How testing builds a better home page
Producing the most successful web pages takes testing and optimization, but the best results require more than what retailers see in most simple A/B tests. “Many online marketers run home page tests and results always come back 50/50,” says James Roche, president of on-demand testing services provider Offermatica.
While most online retailers make their initial foray into live testing with just two versions of the home page, boosting the scope of testing can produce lifts in conversion and ROI “almost overnight,” Roche says. Using multivariate testing, Roche says he has seen marketer clients gain revenue-boosting test results within a few weeks.

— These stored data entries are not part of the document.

/-- Every field of the table above. -/
def CLS.fields : List Field :=
  [CLS.CLS_CTRL_MAX_PASSES, CLS.BANK_CTRL_SWAP, CLS.BANK_STATUS_ACTIVE, CLS.BANK_STATUS_SWAP_PENDING, CLS.BANK_STATUS_A_STATE, CLS.BANK_STATUS_B_STATE, CLS.BANK_STATUS_SWAP_RESULT, CLS.EPOCH, CLS.DRAIN_A, CLS.DRAIN_B, CLS.LOAD_SRC_LO, CLS.LOAD_SRC_HI]
  ++ [CLS.LOAD_LEN, CLS.LOAD_CTRL_START, CLS.LOAD_CTRL_FROM_ARCADE, CLS.LOAD_STATUS_BUSY, CLS.LOAD_STATUS_RESULT]
  ++ (List.range 2).map CLS.IMAGE_ID_A
  ++ (List.range 2).map CLS.IMAGE_ID_B
  ++ [CLS.MISS_MODE, CLS.MISS_RING]
  ++ (List.range 11).map CLS.DEFAULT_NOMATCH
  ++ (List.range 11).map CLS.DEFAULT_PARSEFAIL
  ++ [CLS.LOOKUPS, CLS.NO_MATCH, CLS.PARSE_FAIL_DEFAULT, CLS.EPOCH_REDO, CLS.DUAL_WALKS, CLS.RECIRC_PASSES, CLS.RECIRC_FULL, CLS.RECIRC_LIMIT, CLS.TREE_FAULT, CLS.MISS_RING_FULL, CLS.RECIRC_LEVEL, CLS.TBL_ADDR]

/-! Table 5.10. Page 0x0C9: the Cul-de-sac. -/

def CUL.CUL_CTRL_FULL_MODE : Field := ⟨0x40, 0, 1, .rws, 0⟩
def CUL.CUL_CTRL_CUL_LIMIT : Field := ⟨0x40, 16, 13, .rws, 0x400⟩
def CUL.CUL_STATUS_COUNT : Field := ⟨0x44, 0, 13, .ro, 0⟩
def CUL.CUL_STATUS_OLDEST : Field := ⟨0x44, 16, 12, .ro, 0⟩
def CUL.CUL_IN : Field := ⟨0x48, 0, 32, .rc, 0⟩
def CUL.CUL_DISCARDED : Field := ⟨0x4c, 0, 32, .rc, 0⟩
def CUL.CUL_REPLACED : Field := ⟨0x50, 0, 32, .rc, 0⟩
def CUL.CUL_CMD_OP : Field := ⟨0x54, 0, 2, .wo, 0⟩
def CUL.CUL_CMD_INDEX : Field := ⟨0x54, 4, 12, .wo, 0⟩
def CUL.CUL_CMD_RING : Field := ⟨0x54, 16, 6, .wo, 0⟩
def CUL.CUL_CMD_RESULT : Field := ⟨0x58, 0, 2, .ro, 0⟩
def CUL.TBL_ADDR : Field := ⟨0x100, 0, 12, .rw, 0⟩

/-- Every field of the table above. -/
def CUL.fields : List Field :=
  [CUL.CUL_CTRL_FULL_MODE, CUL.CUL_CTRL_CUL_LIMIT, CUL.CUL_STATUS_COUNT, CUL.CUL_STATUS_OLDEST, CUL.CUL_IN, CUL.CUL_DISCARDED, CUL.CUL_REPLACED, CUL.CUL_CMD_OP, CUL.CUL_CMD_INDEX, CUL.CUL_CMD_RING, CUL.CUL_CMD_RESULT, CUL.TBL_ADDR]

/-! Table 6.4. Page 0x0D0: control, status and table access. -/

def FLW.FLW_CTRL_EN : Field := ⟨0x40, 0, 1, .rw, 0⟩
def FLW.FLW_CTRL_EVICT_MODE : Field := ⟨0x40, 1, 1, .rws, 0⟩
def FLW.FLW_CTRL_EXPORT_EN : Field := ⟨0x40, 2, 1, .rws, 0⟩
def FLW.FLW_STATUS_READY : Field := ⟨0x44, 0, 1, .ro, 0⟩
def FLW.FLW_STATUS_CFG_IGNORED : Field := ⟨0x44, 1, 1, .w1c, 0⟩
def FLW.DIRECT_BASE : Field := ⟨0x48, 0, 23, .rw, 0x480000⟩
def FLW.HASH_SEED : Field := ⟨0x4c, 0, 32, .rw, 0xffffffff⟩
def FLW.HASH_LIMIT : Field := ⟨0x50, 0, 23, .rws, 0x400000⟩
def FLW.HASHED_COUNT : Field := ⟨0x54, 0, 23, .ro, 0⟩
def FLW.LEARN_RATE : Field := ⟨0x58, 0, 24, .rws, 0⟩
def FLW.LEARN_RING : Field := ⟨0x5c, 0, 6, .rws, 0⟩
def FLW.EXPORT_RING : Field := ⟨0x5c, 8, 6, .rws, 0⟩
def FLW.MISS_HOLD : Field := ⟨0x60, 0, 16, .rws, 0x50⟩
def FLW.COUNT_INVALID : Field := ⟨0x64, 0, 32, .rc, 0⟩
def FLW.SLICE_MAP (i : Nat) : Field := ⟨0x80 + 4 * i, 0, 32, .ro, homeMapWord i⟩
def FLW.LOOKUPS : Field := ⟨0xc0, 0, 32, .rc, 0⟩
def FLW.HITS : Field := ⟨0xc4, 0, 32, .rc, 0⟩
def FLW.CACHE_MISSES : Field := ⟨0xc8, 0, 32, .rc, 0⟩
def FLW.LEARNED : Field := ⟨0xcc, 0, 32, .rc, 0⟩
def FLW.HOST_INSERTS : Field := ⟨0xd0, 0, 32, .rc, 0⟩
def FLW.AGED : Field := ⟨0xd4, 0, 32, .rc, 0⟩
def FLW.EVICTED : Field := ⟨0xd8, 0, 32, .rc, 0⟩
def FLW.BUCKET_FULL : Field := ⟨0xdc, 0, 32, .rc, 0⟩
def FLW.TABLE_FULL : Field := ⟨0xe0, 0, 32, .rc, 0⟩
def FLW.LEARN_THROTTLED : Field := ⟨0xe4, 0, 32, .rc, 0⟩
def FLW.MISS_SUPPRESSED : Field := ⟨0xe8, 0, 32, .rc, 0⟩
def FLW.LEARN_RING_FULL : Field := ⟨0xec, 0, 32, .rc, 0⟩
def FLW.EXPORT_LOST : Field := ⟨0xf0, 0, 32, .rc, 0⟩
def FLW.FW_DENIED : Field := ⟨0xf4, 0, 32, .rc, 0⟩
def FLW.DBE_INVALIDATED : Field := ⟨0xf8, 0, 32, .rc, 0⟩
def FLW.DIRECT_FREED : Field := ⟨0xfc, 0, 32, .rc, 0⟩
def FLW.TBL_ADDR_INDEX : Field := ⟨0x100, 0, 23, .rw, 0⟩
def FLW.TBL_ADDR_HALF : Field := ⟨0x100, 24, 1, .rw, 0⟩
def FLW.TBL_ADDR_ALL : Field := ⟨0x100, 25, 1, .rw, 0⟩

/-- Every field of the table above. -/
def FLW.fields : List Field :=
  [FLW.FLW_CTRL_EN, FLW.FLW_CTRL_EVICT_MODE, FLW.FLW_CTRL_EXPORT_EN, FLW.FLW_STATUS_READY, FLW.FLW_STATUS_CFG_IGNORED, FLW.DIRECT_BASE, FLW.HASH_SEED, FLW.HASH_LIMIT, FLW.HASHED_COUNT, FLW.LEARN_RATE, FLW.LEARN_RING, FLW.EXPORT_RING]
  ++ [FLW.MISS_HOLD, FLW.COUNT_INVALID]
  ++ (List.range 12).map FLW.SLICE_MAP
  ++ [FLW.LOOKUPS, FLW.HITS, FLW.CACHE_MISSES, FLW.LEARNED, FLW.HOST_INSERTS, FLW.AGED, FLW.EVICTED, FLW.BUCKET_FULL, FLW.TABLE_FULL, FLW.LEARN_THROTTLED, FLW.MISS_SUPPRESSED, FLW.LEARN_RING_FULL]
  ++ [FLW.EXPORT_LOST, FLW.FW_DENIED, FLW.DBE_INVALIDATED, FLW.DIRECT_FREED, FLW.TBL_ADDR_INDEX, FLW.TBL_ADDR_HALF, FLW.TBL_ADDR_ALL]

/-! Table 6.5. Learn profile n. -/

def FLP.FIELD_MASK (n : Nat) : Field := ⟨0x40 + 0x10 * n, 0, 32, .rws, if n = 0 then 0x070C0001 else 0⟩
def FLP.IDLE_TICKS (n : Nat) : Field := ⟨0x44 + 0x10 * n, 0, 32, .rws, 0x3a980⟩
def FLP.MODE (n : Nat) : Field := ⟨0x48 + 0x10 * n, 0, 1, .rws, 0⟩
def FLP.FW_EN (n : Nat) : Field := ⟨0x48 + 0x10 * n, 1, 1, .rws, 0⟩
def FLP.FW_ORIGIN_REQ (n : Nat) : Field := ⟨0x48 + 0x10 * n, 2, 1, .rws, 0⟩
def FLP.FW_DENY (n : Nat) : Field := ⟨0x48 + 0x10 * n, 3, 1, .rws, 0⟩
def FLP.KEY_LEN (n : Nat) : Field := ⟨0x48 + 0x10 * n, 8, 6, .ro, if n = 0 then 0x0E else 0⟩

Among his tips for online marketers launching home page testing programs, Roche advises marketers first off to avoid making too many changes at once. “Instead of changing everything in version B of a home page test, change just one element at a time,” he says. “If you change the headline, layout, graphics, copy, product or promotions all at once, you won`t know which changes drove the increase or decrease in traffic or conversion.”
Roche also advises online marketers testing home pages to measure whether the changes improved visitor penetration deeper into the site, moving them toward the shopping cart, rather in terms of direct conversion off the home page. “The goal of a carefully designed home page is to drive visitors farther into the site, not to convert them into buyers on the spot,” he says.
Roche also notes that because a more consistent test population provides more rigorous testing results, marketers should show different pages to different, defined audiences, such as visitors from specific campaigns, or visitors new to the site. “Target your tests,” he says. “Not everyone visiting your home page got there in the same way. Some typed in your URL, some came from a paid search link, and others followed an affiliate link.”